Concern that GHG emissions are contributing to global climate change has led to international, federal and state legislative and regulatory proposals to reduce or mitigate the effects of GHG emissions. On October 23, 2015, the EPA published the final rule establishing carbon dioxide emission limits for new, reconstructed and modified coal-fired steam electric generating units. In this same rule, the EPA established carbon dioxide emission limits for new and reconstructed base load and non-base load stationary combustion turbines. At this time, the EPA has determined not to establish emission limits for modified stationary combustion turbines and has withdrawn the proposed rule emission standards for modified stationary combustion turbines. New coal-fired generating units must comply with an emission standard of 1,400 pounds of carbon dioxide per MW hour gross, equivalent to a super critical pulverized coal unit capturing about 20 percent of its carbon dioxide emissions. Unless carbon capture and storage technology becomes available and cost effective, no new coal-fired electric generating facilities are projected to be constructed. Limits for reconstructed and modified coal-fired generating units may preclude reconstruction or modification depending on the facility. New and reconstructed base load stationary natural gas-fired combustion turbines must comply with an emission standard of 1,000 pounds of carbon dioxide per MW hour gross which should be achievable, but could limit operating at higher load levels, depending on the unit. For newly constructed and reconstructed non-base load (peaking) natural gas-fired stationary combustion turbines, the EPA has established a heat input-based emission standard of 120 pounds of carbon dioxide per MMBtu.

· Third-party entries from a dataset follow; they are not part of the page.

-- ==== Sys2Proof/Machine/Bus.lean ====
section
/-! DEFINITION. Accesses on the bus: reads with the effects their registers give them, writes, narrow and misaligned accesses,
and accesses that wait for the lockstep pair (R9 to R26, R41 to R46, R295 to R300, R341, R626). -/

namespace Sys2Proof.Machine

/-! Writes of registers whose rules go beyond their tables. -/

/-- The index of the register of an array that stands at an offset. -/
def arrayAt (off base stride count : Nat) : Option Nat :=
  if base ≤ off ∧ (off - base) % stride = 0 ∧ (off - base) / stride < count then some ((off - base) / stride) else none

/-- A write of CPU.CTRL (R407): DN0 and the host release DN1 at DN1PC or hold it in reset; a write by DN1 sets LOCKV, and
another initiator's is ignored. -/
def writeDn1run (i : Initiator) (w : Nat) : Act := look fun s =>
  let run := bitOf w 0 == 1
  match i with
  | .core 0 | .host _ =>
    whenA (s.is CPU.CTRL.DN1RUN != run) (chain [put CPU.CTRL.DN1RUN (bitOf w 0), put CPU.STAT.LOCK1 0,
      put CPU.STAT.SLEEP1 0, onCore 1 fun _ => { DnCore.reset 1 with
        pc := s.get CPU.DN1PC.PC * 2
        runs := run }])
  | .core _ => setLockv CPU.CTRL.key 0
  | _ => skip

/-- A write of CPU.DBSET rings the doorbells of its bits (R407). -/
def writeDbset (w : Nat) : Act := eachA ((List.range 2).filter fun c => bitOf w c == 1) fun c => put (CPU.DBSTAT.DB.bit c) 1

/-- A write of THM.CTRL: setting EN restarts reception, clearing it ends it (R275). -/
def writeThmCtrl (w : Nat) : Act := look fun s =>
  chain [plainWrite THM.CTRL.key 0 w, whenA (s.changes THM.CTRL.EN w) (if bitOf w 0 == 1 then thimbleRestart else thimbleRun)]

/-- A write of a register with an enable that RJONLY holds at 0: a write of 1 to it is ignored with RJBLOCK (R246). -/
def writeUnderRj (f : Fld) (v w : Nat) : Act := look fun s =>
  let k := (f.copy v).key
  if s.is BOB.CTRL.RJONLY && bitOf w f.lo == 1 then
    chain [stickV BOB.STICKY.RJBLOCK v, plainWrite k v (withBit w f.lo (s.is (f.copy v)))]
  else plainWrite k v w

/-- A write of BOFF: a MAXBE below the MINBE of the same write is a reserved encoding, and MINBE is taken (R23, R218). -/
def writeBoff (v w : Nat) : Act := judgedWrite (SHU.BOFF.key + v * 0x100000000) v w fun d x => d.lo == 4 && x < bits w 2 0

/-- A write of a lane selector through view `v`: a tenant selects its own lanes only (R297). -/
def writeLaneSel (i : Initiator) (f : Fld) (v w : Nat) : Act := look fun s =>
  if v != 0 && s.laneVi (w % 128) != v then stickV VIF.STICKY.VIEWREF v else put (f.copy (iniCopy i)) (w % 128)

/-- A write of the FLC page by an initiator; every write that is no step of the privileged path ends it (R442). -/
def writeFlc (i : Initiator) (off w : Nat) : Act := look fun s =>
  let own := s.dn0Machine i
  let rom := s.fromRom i
  let other (a : Act) : Act := chain [unlockBroken, a]
  match off with
  | 0x40 => writeUnlk own w
  | 0x44 => writeFlcCmd own rom w
  | 0x48 => writeFlcAddr own rom w
  | _ =>
    match arrayAt off 0x4C 4 4, arrayAt off 0x100 0x10 8, arrayAt off 0x104 0x10 8, arrayAt off 0x10C 0x10 8 with
    | some k, _, _, _ => writeFlcData own rom k w
    | _, some n, _, _ => other (writeQbase n w)
    | _, _, some n, _ => other (writeQcfg n w)
    | _, _, _, some n => other (writeQtail n w)
    | _, _, _, _ => other (plainWrite (FLC.UNLK.key - 0x40 + off) 0 w)

/-- A write of the TIM page (R522 to R526). -/
def writeTim (off w : Nat) : Option Act :=
  match arrayAt off 0x100 0x100 8, arrayAt off 0x104 0x100 8, arrayAt off 0x108 0x100 8, arrayAt off 0x10C 0x100 8 with
  | some n, _, _, _ => some (writeTimerCtrl n w)
  | _, some n, _, _ => some (writeTimerPre n w)
  | _, _, some n, _ => some (writeTimerCmp n w)
  | _, _, _, some n => some (writeTimerCnt n w)
  | _, _, _, _ => none

/-- A write of the TXP page: DCTRL (R155). A transmission keeps its masks and coefficients from its ramp-up on, so that a
write of them is stored at once (R11, R153, R159). -/
def writeTxp (off w : Nat) : Option Act :=
  if off < 0x40 ∨ 0xC0 ≤ off ∨ off % 0x40 ≠ 0x20 then none else some (writeDctrl ((off - 0x40) / 0x40) w)

/-- A write of the RFE page. -/
def writeRfe (off w : Nat) : Option Act :=
  if off = 0xC0 then some (writeCalreq w)
  else if off = 0xE0 then some (writeXotrim w)
  else if off < 0x40 ∨ 0xC0 ≤ off then none
  else
    let n := (off - 0x40) / 0x40
    match off % 0x40 with
    | 0x00 => some (writePcfg n w)
    | 0x04 => some (writePgain n w)
    | 0x0C => some (writePagc n w)
    | 0x18 => some (writePtune n w)
    | _ => none

/-- A write of the DMD page through view `v`. -/
def writeDmd (i : Initiator) (off v w : Nat) : Option Act :=
  match off with
  | 0x08 => some (writeDmdCtrl w)
  | 0x50 => some (writeLaneSel i DMD.CNTSEL.LANE v w)
  | 0x54 => some (writeCntclr v w)
  | 0x70 => some (writeLaneSel i DMD.TAPSEL.LANE v w)
  | _ =>
    match arrayAt off 0x200 4 128, arrayAt off 0x400 4 128, arrayAt off 0x600 4 128 with
    | some n, _, _ => some (writeLane 0 n v w)
    | _, some n, _ => some (writeLane 1 n v w)
    | _, _, some n => some (writeLane 2 n v w)
    | _, _, _ => none

/-- A write of the SHU page through view `v`. -/
def writeShu (off v w : Nat) : Option Act :=
  match off with
  | 0x08 => some (writeShuCtrl w)
  | 0x8C => some (writeBoff v w)
  | 0x90 => some (writeTxsub v w)
  | 0xA0 => some (writeUnderRj SHU.BCNCFG.EN v w)
  | 0xB4 => some (viCommand v (bits w 1 0))
  | _ => none

/-- A write of the PAT page through view `v`. -/
def writePat (i : Initiator) (off v w : Nat) : Option Act :=
  match off with
  | 0x44 => some (writeTdata0 i v w)
  | 0x48 => some (writeTdata1 i v w)
  | 0x60 => some (writePreset v w)
  | _ =>
    match arrayAt off 0x100 8 32, arrayAt off 0x104 8 32 with
    | some h, _ => some (writeSfcfg h v w)
    | _, some h => some (writeSfrange h v w)
    | _, _ => none

/-- A write of the UPD page by an initiator. -/
def writeUpd (i : Initiator) (off v w : Nat) : Option Act :=
  match off with
  | 0x4C => some (writeHconf i w)
  | 0x60 => some (writeSrv w)
  | 0x74 => some (writeChkctrl v w)
  | 0x7C => some (writeJournalReg i (plainWrite UPD.JADDR.key 0 w))
  | 0x80 => some (writeJournalReg i (plainWrite UPD.JDLO.key 0 w))
  | 0x84 => some (writeJournalReg i (plainWrite UPD.JDHI.key 0 w))
  | 0x88 => some (writeJournalReg i (whenA (bitOf w 0 == 1) journalGo))
  | _ => none

/-- A write of a register with rules of its own, by an initiator through view `v`; `none` for a register whose rules are those of
its table. -/
def specialWrite (i : Initiator) (p : Page) (off v w : Nat) : Option Act :=
  match p with
  | .SYS => if off = 0x44 then some (writeRole w) else none
  | .PWR =>
    match off with
    | 0x40 => some (writeModereq w)
    | 0x44 => some (writeDomen w)
    | 0x60 => some (writeRtcsec w)
    | 0x64 => some (writeRtcalm w)
    | 0x68 => some (writeBakcfg w)
    | _ => none
  | .CLK =>
    match off with
    | 0x08 => some (writeClkCtrl w)
    | 0x48 => some (unlessSlaved (plainWrite CLK.SLOTLEN.key 0 w))
    | 0x4C => some (writeTickadj w)
    | 0x5C => some (writeAsnlo w)
    | 0x60 => some (writeAsnhi w)
    | _ => none
  | .FLT =>
    match off with
    | 0x18 => some skip
    | 0x54 => some (popFault w)
    | 0x60 => some (writeInject w)
    | _ => none
  | .REC =>
    if off = 0x08 then some (writeRecCtrl w)
    else match arrayAt off 0x80 4 8, arrayAt off 0x100 4 128 with
      | some k, _ => some (writeTrg k w)
      | _, some k => some (writeRecReg k w)
      | _, _ => none
  | .STM => if off = 0x48 then some (softTrigger w) else none
  | .TIM => writeTim off w
  | .I2C =>
    match off with
    | 0x104 => some (writeI2cCmd 0 w)
    | 0x204 => some (writeI2cCmd 1 w)
    | 0x10C => some (writeI2cRecov 0 w)
    | 0x20C => some (writeI2cRecov 1 w)
    | 0x308 => some (writeTxreg w)
    | _ => none
  | .HIF => if off = 0x54 then some (whenA (bitOf w 0 == 1) (put HIF.HDB.VAL 1)) else none
  | .DBG =>
    match arrayAt off 0x50 4 3, arrayAt off 0x60 4 3 with
    | some r, _ => some (writeSecmap i r w)
    | _, some r => some (writeSecmap i (r + 3) w)
    | _, _ => if off = 0x44 then some (writeSeal i w) else none
  | .FLC => some (writeFlc i off w)
  | .MEM => if off = 0x60 then some (writeLogclr i w) else none
  | .SEC =>
    match off with
    | 0x74 => some (writeJctrl v w)
    | 0x88 => some (writeEntctrl w)
    | 0xD0 => some (writeHctrl w)
    | _ => none
  | .KEY => if off = 0x40 then some (writeKcmd v w) else none
  | .CMD => if off = 0x80 then some (writeGo 0 w) else (arrayAt off 0x40 4 16).map fun k => writeBlk k w
  | .RFE => writeRfe off w
  | .RXS => if off = 0x08 then some (writeRxsCtrl w) else none
  | .CHZ =>
    if 0x60 ≤ off ∧ off < 0x80 then some (writePlan (CHZ.WCFG.key - 0x40 + off) w)
    else (arrayAt off 0x40 4 4).map fun k => writeWindow k w
  | .DMD => writeDmd i off v w
  | .FEC => if 0x40 ≤ off ∧ off < 0x60 then some (writeFecMap (FEC.RSCMAP.key - 0x40 + off) w) else none
  | .TXP => writeTxp off w
  | .FRM =>
    match off with
    | 0x54 => some (writeUnderRj FRM.ACKCFG.ACKEN v w)
    | 0x80 => some (writeRingArea FRM.RINGBASE.OFF v w)
    | 0x84 => some (writeRingcfg v w)
    | 0x88 => some (writeRingArea FRM.DATABASE.OFF v w)
    | 0x90 => some (writeRdidx v w)
    | _ => none
  | .SHU => writeShu off v w
  | .PAT => writePat i off v w
  | .BOB =>
    match off with
    | 0x08 => some (writeBobCtrl w)
    | 0x48 => some (writeDead w)
    | 0x5C => some (takeBobCmd i v (bits w 31 28) (w % 4096))
    | _ => none
  | .DUT =>
    if off = 0x60 then some (writeDwmax v w)
    else match arrayAt off 0x8C 0x10 8, arrayAt off 0x100 4 16 with
      | some sb, _ => some (writeSbsw sb v w)
      | _, some n => some (writeShare n v w)
      | _, _ => none
  | .THM =>
    match off with
    | 0x08 => some (writeThmCtrl w)
    | 0x40 => some (writeThimble (some (w % 2 ^ 21)))
    | _ => none
  | .CAS =>
    match off with
    | 0x08 => some (writeCasCtrl w)
    | 0x68 => some (writeRctrl w)
    | _ => none
  | .LMP =>
    match off with
    | 0x08 => some (chain [plainWrite LMP.CTRL.key 0 w, settleLamps])
    | 0x50 => some (writeNtccfg w)
    | 0x58 => some (writeRelay w)
    | _ => (arrayAt off 0x100 0x100 4).map fun n => writeLampEn n (bitOf w 0 == 1)
  | .GAU =>
    if off = 0x58 then some (writeChg w)
    else if 0x60 ≤ off ∧ off < 0x78 then some (writeOcv ((off - 0x60) / 4) w) else none
  | .MTR => if off = 0x08 then some (writeMtrCtrl w) else none
  | .UPD => writeUpd i off v w
  | .GIO =>
    match off with
    | 0x44 => some (chain [look fun s => put GIO.OUT.P (s.get GIO.OUT.P ||| w % 2 ^ 30), gpioDrive])
    | 0x48 => some (chain [look fun s => put GIO.OUT.P (s.get GIO.OUT.P - (s.get GIO.OUT.P &&& w % 2 ^ 30)), gpioDrive])
    | 0x40 => some (chain [plainWrite GIO.OUT.key 0 w, gpioDrive])
    | 0x4C => some (chain [plainWrite GIO.OE.key 0 w, gpioDrive])
    | 0x54 => some (chain [plainWrite GIO.OD.key 0 w, gpioDrive])
    | _ => none
  | .CPU =>
    match off with
    | 0x08 => some (writeDn1run i w)
    | 0x44 => some (writeDbset w)
    | _ => none
  | .MOV =>
    match arrayAt off 0x100 0x10 16, arrayAt off 0x104 0x10 16 with
    | some c, _ => some (writeMovCtrl c w)
    | _, some c => some (writeMovDesc c w)
    | _, _ => none
  | .NVS | .REF | .VIF => none

/-- A write of a register that the route reaches (R12, R14, R25, R297). -/
def writeReg (i : Initiator) (p : Page) (off v w : Nat) : Act :=
  match specialWrite i p off v w, findReg p.table off with
  | some a, _ => a
  | none, none => skip
  | none, some d => whenA (!(v != 0 && (off == 0x18 || off == 0x1C))) (plainWrite (regKey p off d (some i) v) v w)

On October 23, 2015, the EPA published the final Clean Power Plan rule which requires existing fossil fuel-fired electric generation facilities to reduce carbon dioxide emissions. By September 6, 2016, states must either submit to the EPA a request for an extension to submit a final state plan by September 6, 2018, or submit a final plan. The state plan must demonstrate how emissions reductions will be achieved and include emission limits in the form of an annual emission cap or an emission rate that will be applied to each individual fossil fuel-fired electric generating facility starting in 2022. Emissions limits become more stringent from 2022 to 2030, with the 2030 emission limits applying thereafter. It is unknown at this time what each state will require for emissions limits or reductions from each of Montana-Dakota's owned and jointly owned fossil fuel-fired electric generating units. Compliance costs will become clearer as final state plans are completed and submitted to the EPA by September 6, 2018. On February 9, 2016, the United States Supreme Court granted an application for a stay of the Clean Power Plan pending disposition of the applicants' petition for review in the D.C. Circuit Court and disposition of the applicants' petition for a writ of certiorari if such a writ is sought.

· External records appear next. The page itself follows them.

-- ==== Sys2Proof/Machine/Step.lean ====
section
/-! DEFINITION. One step of the block: the command at the front of the queue, or the passing of time. -/

namespace Sys2Proof.Machine

/-- With no command waiting, one TB unit passes while CORE is on (R49, R467; notes/assumptions/1.md). -/
def idle : Act := fun s =>
  if s.clk.savedTb.isSome || s.pwr.inReset then [] else onClk (fun c => { c with tb := (c.tb + 1) % 2 ^ 64 }) s

/-- One step: the first waiting command's effect on the state with the rest of the queue, or `idle`. -/
def step (s : State) : Host.Outcome State Fault Refusal :=
  match s.pending with
  | [] => act idle s
  | c :: rest => exec c { s with pending := rest }

/-- The state with the command that a word spells at the front of its queue; unchanged where it spells none. -/
def State.withFetchWord (s : State) (nbits w : Nat) : State :=
  match Sys2Proof.decodeTableWord nbits w with
  | some c => { s with pending := c :: s.pending }
  | none => s

end Sys2Proof.Machine
end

The Company’s primary GHG emission is carbon dioxide from fossil fuels combustion at Montana-Dakota's electric generating facilities, particularly its coal-fired facilities. Approximately 50 percent of Montana-Dakota's owned generating capacity and approximately 90 percent of the electricity it generated in 2015 was from coal-fired facilities.
On January 14, 2015, President Obama announced a goal to reduce methane emissions from the oil and natural gas industry by 40 to 45 percent below 2012 levels by 2025. On September 18, 2015, the EPA published a proposed rule on standards for methane and GHG emissions from new and modified sources within the oil and natural gas industry, with a final rule expected in 2016. The rule, as proposed, would require emission reductions and work practices for sources such as gathering and boosting stations, and transmission and storage compressor stations. The president will continue to evaluate further methods of methane reduction including additional leak detection controls and emission reporting, enhanced venting and flaring requirements for sources on public lands, and upgrades to existing natural gas transmission and distribution infrastructure. It is unknown at this time how the Company will be impacted or if compliance costs will be material.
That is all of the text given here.